Assignment >>
Only lines holding "writes" are wanted; copy each of them from the records below.

Stored items >>
Content starts

/-- A comparison writes all ones or zero in one register. -/
def ComputesTruth (mk : Bool → Ops → Instr) (signed : Bool) (f : (w : Bool) → BitVec (bitsN w) → BitVec (bitsN w) → Bool) : Prop :=
  ∀ w o, Computes (mk w o) o { d := 1, a := (cmpTy w signed).regs, b := (cmpTy w signed).regs } fun s l =>
    ⟨if f w (BitVec.ofNat _ (reader s.pre o l (cmpTy w signed) .a).toNat) (BitVec.ofNat _ (reader s.pre o l (cmpTy w signed) .b).toNat)
      then 0xFFFFFFFF else 0, 0⟩

/-- The spans of a class 2 instruction. -/
def floatSpans (f : BitVec 2) : Spans := { d := (tyF f).regs, a := (tyF f).regs, b := (tyF f).regs }

/-- `op` of the operands of an act, of each element of a packed pair on its own. -/
def State.floatOf (op : FEnv → Fmt → Nat → Nat → Nat → FRes) (f : BitVec 2) (o : Ops) (s : State) (l : Nat) : FRes :=
  perElement (2 ≤ f.toNat) (op (arithEnv s.pre.fcsr) (fmtOf f)) (reader s.pre o l (tyF f) .a).toNat (reader s.pre o l (tyF f) .b).toNat
    (reader s.pre o l (tyF f) .d).toNat

/-- An instruction of class 2 writes `op` of its operands, and traps where that raises an enabled flag. -/
def ComputesFloat (mk : BitVec 2 → Ops → Instr) (op : FEnv → Fmt → Nat → Nat → Nat → FRes) : Prop :=
  ∀ f o, Computes (mk f o) o (floatSpans f) (State.floatOf op f o)
def TrapsFloat (mk : BitVec 2 → Ops → Instr) (op : FEnv → Fmt → Nat → Nat → Nat → FRes) : Prop :=
  ∀ f o, FlagsTrap (mk f o) o (floatSpans f) (State.floatOf op f o)

/-- A lane-crossing instruction of class 4 writes, in each lane l of the group m, a function of A and B of every lane. -/
def ComputesLanes (mk : Ops → Instr) (f : (Nat → Word) → (Nat → Word) → BitVec 32 → Nat → Word) : Prop :=
  ∀ o, o.s = false → Computes (mk o) o { d := 1, a := 1, b := 1 } fun s l =>
    ⟨(f (fun x => lo32 (laneReader s.pre x o .w .a)) (fun x => lo32 (laneReader s.pre x o .w .b)) s.mask l).toNat, 0⟩

/-! ## What an instruction that computes nothing leaves as it was -/

/-- The latches of a file after a switch point of this clk: none, but for what the clk's other pick has shifted in (R77). -/
def State.latchesLeft (s : State) (i : Instr) (keep : Bool) (old : List (Option DWord)) : List (Option DWord) :=
  if isSwitch i && !s.cur.keepLatches then (if keep then old.take 1 else []) else old

/-- What an instruction changes of the executing wave: vector registers, scalar registers, the wave's own fields, the lanes' own fields;
and the lanes outside the group that may move. -/
structure Change where
  put : Nat → Nat → Option Word := fun _ _ => none
  puts : Nat → Option Word := fun _ => none
  wave : Wave → Wave := id
  lane : Nat → Lane → Lane := fun _ l => l
  moved : Nat → Bool := fun _ => false

/-- What an instruction leaves of the executing wave and of the other waves: everything but its change; of FCSR and WSTAT only LSTALE
(R79) changes, a switch point invalidates the latches (R77), and the lanes outside the group stay where they are. -/
structure State.Frame (s t : State) (i : Instr) (sp : Spans) (c : Change) : Prop where
  waves : ∀ k, k ≠ s.cur.wave → t.waves.find? k = s.waves.find? k
  kept : (c.wave s.w).Kept t.w
  lanes : ∀ l, (c.lane l (s.w.lane l)).Kept (t.w.lane l)
  regs : ∀ l r, (t.w.lane l).reg r = (c.put l r).getD ((s.w.lane l).reg r)
  sregs : ∀ m, t.w.sreg m = (c.puts m).getD (s.w.sreg m)
  others : ∀ l, s.mask.getLsbD l = false → c.moved l = false → (t.w.lane l).pc = (s.w.lane l).pc ∧ (t.w.lane l).life = (s.w.lane l).life
  latch : ∀ l, (t.w.lane l).latch = s.latchesLeft i (s.cur.shifted.getLsbD l) (s.w.lane l).latch
  slatch : t.w.slatch = s.latchesLeft i s.cur.shiftedS s.w.slatch
  fcsr : t.w.fcsr = s.w.fcsr
  wstat : t.w.wstat = s.staleAfter i sp

/-- Lanes of a mask are Ready at an address. -/
def State.At (t : State) (m : BitVec 32) (pc : Nat → DWord) : Prop :=
  ∀ l, m.getLsbD l = true → (t.w.lane l).pc = pc l ∧ (t.w.lane l).life = .ready

/-- Lanes of a mask take a trap at the executing instruction (R220): the trap registers, handler mode, and the wave's handler; nothing
else of the lane changes but its latches, which the trap's switch point invalidates (R77). -/
def State.Took (s t : State) (m : BitVec 32) (cause : Nat) (info : Nat → Word) (addr : Nat → DWord) : Prop :=
  ∀ l, m.getLsbD l = true → t.w.lane l = { s.w.lane l with
    tcause := BitVec.ofNat 32 cause, tinfo := info l, tpc := s.cur.pc, taddr := addr l, tparent := s.tparent s.cur.wave,
    tsibs := s.w.live &&& ~~~ s.mask, handler := true, life := .ready, pc := s.w.trapvec, latch := (t.w.lane l).latch }

/-! ## Memory as a core sees it -/

/-- A byte of global memory as a load of a core finds it: in its L1, else at the coherence point (R188, R195). -/
def State.seen (s : State) (c a : Nat) : Byte :=
  match (s.core c).l1.find? (a / 128) with
  | some l => l.byte (a % 128)
  | none => Memory.read s.mem a

/-- A byte of global memory once a core has written back what it holds dirty. -/
def State.settled (s : State) (c a : Nat) : Byte :=
  match (s.core c).l1.find? (a / 128) with
  | some l => if l.dirty.getLsbD (a % 128) then l.byte (a % 128) else Memory.read s.mem a
  | none => Memory.read s.mem a

/-- A byte of the executing group's spaces: global memory as `g` gives it, the team's memory, the die's scratchpad. -/
def State.byteBy (s : State) (g : Nat → Byte) (q : Loc) : Byte :=
  match q.space with
  | 0 => g q.addr
  | 1 => s.tm.tmem.get q.addr 0
  | 2 => (s.die s.dieNo).dsp.get q.addr 0
  | _ => 0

Content ends

Reply >>
/-- A comparison writes all ones or zero in one register. -/
/-- An instruction of class 2 writes `op` of its operands, and traps where that raises an enabled flag. -/
/-- A lane-crossing instruction of class 4 writes, in each lane l of the group m, a function of A and B of every lane. -/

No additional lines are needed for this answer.